Transcribe exactly each line of the entries, from the opening line to the line with "A padding state", with both of those lines included.
*** Opening of Task input ***
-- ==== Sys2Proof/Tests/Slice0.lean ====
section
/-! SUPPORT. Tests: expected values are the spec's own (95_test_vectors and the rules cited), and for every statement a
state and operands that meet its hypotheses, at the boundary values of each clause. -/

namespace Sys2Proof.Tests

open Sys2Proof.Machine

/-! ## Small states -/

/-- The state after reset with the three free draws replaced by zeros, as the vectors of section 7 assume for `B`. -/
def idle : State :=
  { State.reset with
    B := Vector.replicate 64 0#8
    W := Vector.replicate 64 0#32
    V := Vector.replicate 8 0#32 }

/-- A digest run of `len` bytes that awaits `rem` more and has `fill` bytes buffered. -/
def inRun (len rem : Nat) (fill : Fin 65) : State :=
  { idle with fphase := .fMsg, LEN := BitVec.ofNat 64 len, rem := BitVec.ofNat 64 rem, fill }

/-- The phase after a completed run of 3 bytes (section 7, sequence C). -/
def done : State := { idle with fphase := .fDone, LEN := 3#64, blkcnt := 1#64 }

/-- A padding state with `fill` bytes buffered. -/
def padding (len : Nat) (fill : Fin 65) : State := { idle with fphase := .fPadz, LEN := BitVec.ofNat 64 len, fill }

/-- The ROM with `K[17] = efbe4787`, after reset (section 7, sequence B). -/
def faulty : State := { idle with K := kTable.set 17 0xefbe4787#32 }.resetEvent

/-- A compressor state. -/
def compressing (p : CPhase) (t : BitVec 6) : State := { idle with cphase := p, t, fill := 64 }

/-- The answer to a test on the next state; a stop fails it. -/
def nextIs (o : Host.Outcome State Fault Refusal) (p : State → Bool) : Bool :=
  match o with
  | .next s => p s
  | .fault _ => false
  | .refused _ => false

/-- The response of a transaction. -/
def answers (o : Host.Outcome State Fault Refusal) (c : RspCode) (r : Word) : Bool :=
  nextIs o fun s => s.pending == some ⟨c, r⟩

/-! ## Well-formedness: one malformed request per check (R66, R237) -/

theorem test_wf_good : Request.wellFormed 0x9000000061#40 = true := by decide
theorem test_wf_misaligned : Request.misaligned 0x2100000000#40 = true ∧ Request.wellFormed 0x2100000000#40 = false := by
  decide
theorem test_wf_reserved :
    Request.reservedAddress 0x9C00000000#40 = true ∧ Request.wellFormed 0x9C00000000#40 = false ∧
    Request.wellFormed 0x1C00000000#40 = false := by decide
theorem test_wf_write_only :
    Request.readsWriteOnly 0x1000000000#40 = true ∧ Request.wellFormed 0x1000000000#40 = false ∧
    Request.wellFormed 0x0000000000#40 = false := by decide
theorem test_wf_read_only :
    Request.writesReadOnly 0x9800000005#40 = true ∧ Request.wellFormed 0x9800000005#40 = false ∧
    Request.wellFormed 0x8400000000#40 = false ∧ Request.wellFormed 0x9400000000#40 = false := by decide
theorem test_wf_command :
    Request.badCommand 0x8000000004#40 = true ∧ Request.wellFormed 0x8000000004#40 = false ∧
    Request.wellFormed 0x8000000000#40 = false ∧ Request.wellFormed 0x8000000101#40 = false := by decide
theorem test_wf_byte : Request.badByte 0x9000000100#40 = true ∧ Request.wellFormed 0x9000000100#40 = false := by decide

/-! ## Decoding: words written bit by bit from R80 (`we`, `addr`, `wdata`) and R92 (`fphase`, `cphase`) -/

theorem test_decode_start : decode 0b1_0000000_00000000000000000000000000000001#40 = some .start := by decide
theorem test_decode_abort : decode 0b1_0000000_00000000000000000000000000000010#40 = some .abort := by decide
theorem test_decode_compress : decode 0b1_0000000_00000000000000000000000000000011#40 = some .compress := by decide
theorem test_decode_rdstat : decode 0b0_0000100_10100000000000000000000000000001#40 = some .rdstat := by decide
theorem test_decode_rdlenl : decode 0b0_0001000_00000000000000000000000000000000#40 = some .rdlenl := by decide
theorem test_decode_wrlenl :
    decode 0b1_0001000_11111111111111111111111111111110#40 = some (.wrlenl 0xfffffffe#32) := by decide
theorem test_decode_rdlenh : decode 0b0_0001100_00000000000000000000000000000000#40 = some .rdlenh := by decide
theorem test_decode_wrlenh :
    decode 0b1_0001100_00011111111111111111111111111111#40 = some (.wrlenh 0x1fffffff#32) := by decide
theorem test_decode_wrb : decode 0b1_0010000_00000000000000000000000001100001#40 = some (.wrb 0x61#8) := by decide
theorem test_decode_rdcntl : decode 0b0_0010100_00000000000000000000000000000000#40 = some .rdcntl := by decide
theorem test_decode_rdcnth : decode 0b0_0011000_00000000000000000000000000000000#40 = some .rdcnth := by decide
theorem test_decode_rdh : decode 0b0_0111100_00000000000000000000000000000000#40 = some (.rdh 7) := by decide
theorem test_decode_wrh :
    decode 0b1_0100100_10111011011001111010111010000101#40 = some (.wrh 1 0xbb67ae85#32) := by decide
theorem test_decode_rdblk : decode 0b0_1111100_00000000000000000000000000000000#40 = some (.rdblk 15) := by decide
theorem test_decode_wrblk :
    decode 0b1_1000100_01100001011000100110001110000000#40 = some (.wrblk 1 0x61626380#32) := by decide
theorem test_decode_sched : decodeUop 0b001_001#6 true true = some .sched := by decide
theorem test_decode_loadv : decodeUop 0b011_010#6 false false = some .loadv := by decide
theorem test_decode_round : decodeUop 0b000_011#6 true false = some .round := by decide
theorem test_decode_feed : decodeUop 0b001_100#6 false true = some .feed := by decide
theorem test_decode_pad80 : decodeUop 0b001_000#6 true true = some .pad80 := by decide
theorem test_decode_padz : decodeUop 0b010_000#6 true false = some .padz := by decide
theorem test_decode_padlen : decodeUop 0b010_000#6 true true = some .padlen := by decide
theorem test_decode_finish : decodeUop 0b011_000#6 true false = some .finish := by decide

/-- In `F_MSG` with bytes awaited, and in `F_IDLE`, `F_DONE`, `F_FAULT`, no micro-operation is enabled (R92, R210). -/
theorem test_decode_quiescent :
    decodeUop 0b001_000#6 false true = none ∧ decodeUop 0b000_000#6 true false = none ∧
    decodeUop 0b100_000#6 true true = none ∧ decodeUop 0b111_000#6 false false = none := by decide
*** Close of Task input ***
Output for this exercise.
-- ==== Sys2Proof/Tests/Slice0.lean ====
section
/-! SUPPORT. Tests: expected values are the spec's own (95_test_vectors and the rules cited), and for every statement a
state and operands that meet its hypotheses, at the boundary values of each clause. -/

namespace Sys2Proof.Tests

open Sys2Proof.Machine

/-! ## Small states -/

/-- The state after reset with the three free draws replaced by zeros, as the vectors of section 7 assume for `B`. -/
def idle : State :=
  { State.reset with
    B := Vector.replicate 64 0#8
    W := Vector.replicate 64 0#32
    V := Vector.replicate 8 0#32 }

/-- A digest run of `len` bytes that awaits `rem` more and has `fill` bytes buffered. -/
def inRun (len rem : Nat) (fill : Fin 65) : State :=
  { idle with fphase := .fMsg, LEN := BitVec.ofNat 64 len, rem := BitVec.ofNat 64 rem, fill }

/-- The phase after a completed run of 3 bytes (section 7, sequence C). -/
def done : State := { idle with fphase := .fDone, LEN := 3#64, blkcnt := 1#64 }

/-- A padding state with `fill` bytes buffered. -/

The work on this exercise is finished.